### INFORMATION ###
-- ==== Sys2Proof/Machine/Masking.lean ====
section
/-! DEFINITION. Width masking and canonicalization (40_address_masking.md R100 to R111). For each
operation: the value it computes, the response it answers, and its meaning. -/

namespace Sys2Proof.Machine

/-- PhysAddr from a raw word: the low 56 bits (R100). -/
def paFromWord (w : Word) : PA := w.extractLsb' 0 56

/-- PhysPageNum from a raw word: the low 44 bits, no shift (R101). -/
def ppnFromWord (w : Word) : PPN := w.extractLsb' 0 44

/-- VirtAddr from a raw word: the low 39 bits, canonical or not (R102). -/
def vaFromWord (w : Word) : VA := w.extractLsb' 0 39

/-- VirtPageNum from a raw word: the low 27 bits (R103). -/
def vpnFromWord (w : Word) : VPN := w.extractLsb' 0 27

/-- The canonical word of a VirtAddr: bit 38 copied into bits 63:39 (R104). -/
def vaToWord (v : VA) : Word := v.signExtend 64

/-- Root PhysPageNum of a root token: the low 44 bits (R25, R110). -/
def tokenRootPpn (t : Word) : PPN := t.extractLsb' 0 44

/-- Response of PA_FROM_WORD (R100). -/
def evalPaFromWord (w : Word) : Response := .result (onBus (paFromWord w))
/-- Response of PPN_FROM_WORD (R101). -/
def evalPpnFromWord (w : Word) : Response := .result (onBus (ppnFromWord w))
/-- Response of VA_FROM_WORD (R102). -/
def evalVaFromWord (w : Word) : Response := .result (onBus (vaFromWord w))
/-- Response of VPN_FROM_WORD (R103). -/
def evalVpnFromWord (w : Word) : Response := .result (onBus (vpnFromWord w))
/-- Response of VA_TO_WORD (R104). -/
def evalVaToWord (v : VA) : Response := .result (vaToWord v)
/-- Response of TOKEN_ROOT_PPN (R110). -/
def evalTokenRootPpn (t : Word) : Response := .result (onBus (tokenRootPpn t))

/-- PA_FROM_WORD (R100). -/
def execPaFromWord (w : Word) (s : State) : Result := respond (evalPaFromWord w) s
/-- PPN_FROM_WORD (R101). -/
def execPpnFromWord (w : Word) (s : State) : Result := respond (evalPpnFromWord w) s
/-- VA_FROM_WORD (R102). -/
def execVaFromWord (w : Word) (s : State) : Result := respond (evalVaFromWord w) s
/-- VPN_FROM_WORD (R103). -/
def execVpnFromWord (w : Word) (s : State) : Result := respond (evalVpnFromWord w) s
/-- VA_TO_WORD (R104). -/
def execVaToWord (v : VA) (s : State) : Result := respond (evalVaToWord v) s
/-- TOKEN_ROOT_PPN (R110). -/
def execTokenRootPpn (t : Word) (s : State) : Result := respond (evalTokenRootPpn t) s

end Sys2Proof.Machine
end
###
## [TASK BRIEF]
Only the lines above from the one with "of TOKEN_ROOT_PPN (R110). -/" through the one with "def execPaFromWord (w" should be duplicated, character for character.

## [RESULT FOR THIS TASK]
/-- Response of TOKEN_ROOT_PPN (R110). -/
def evalTokenRootPpn (t : Word) : Response := .result (onBus (tokenRootPpn t))

/-- PA_FROM_WORD (R100). -/
def execPaFromWord (w : Word) (s : State) : Result := respond (evalPaFromWord w) s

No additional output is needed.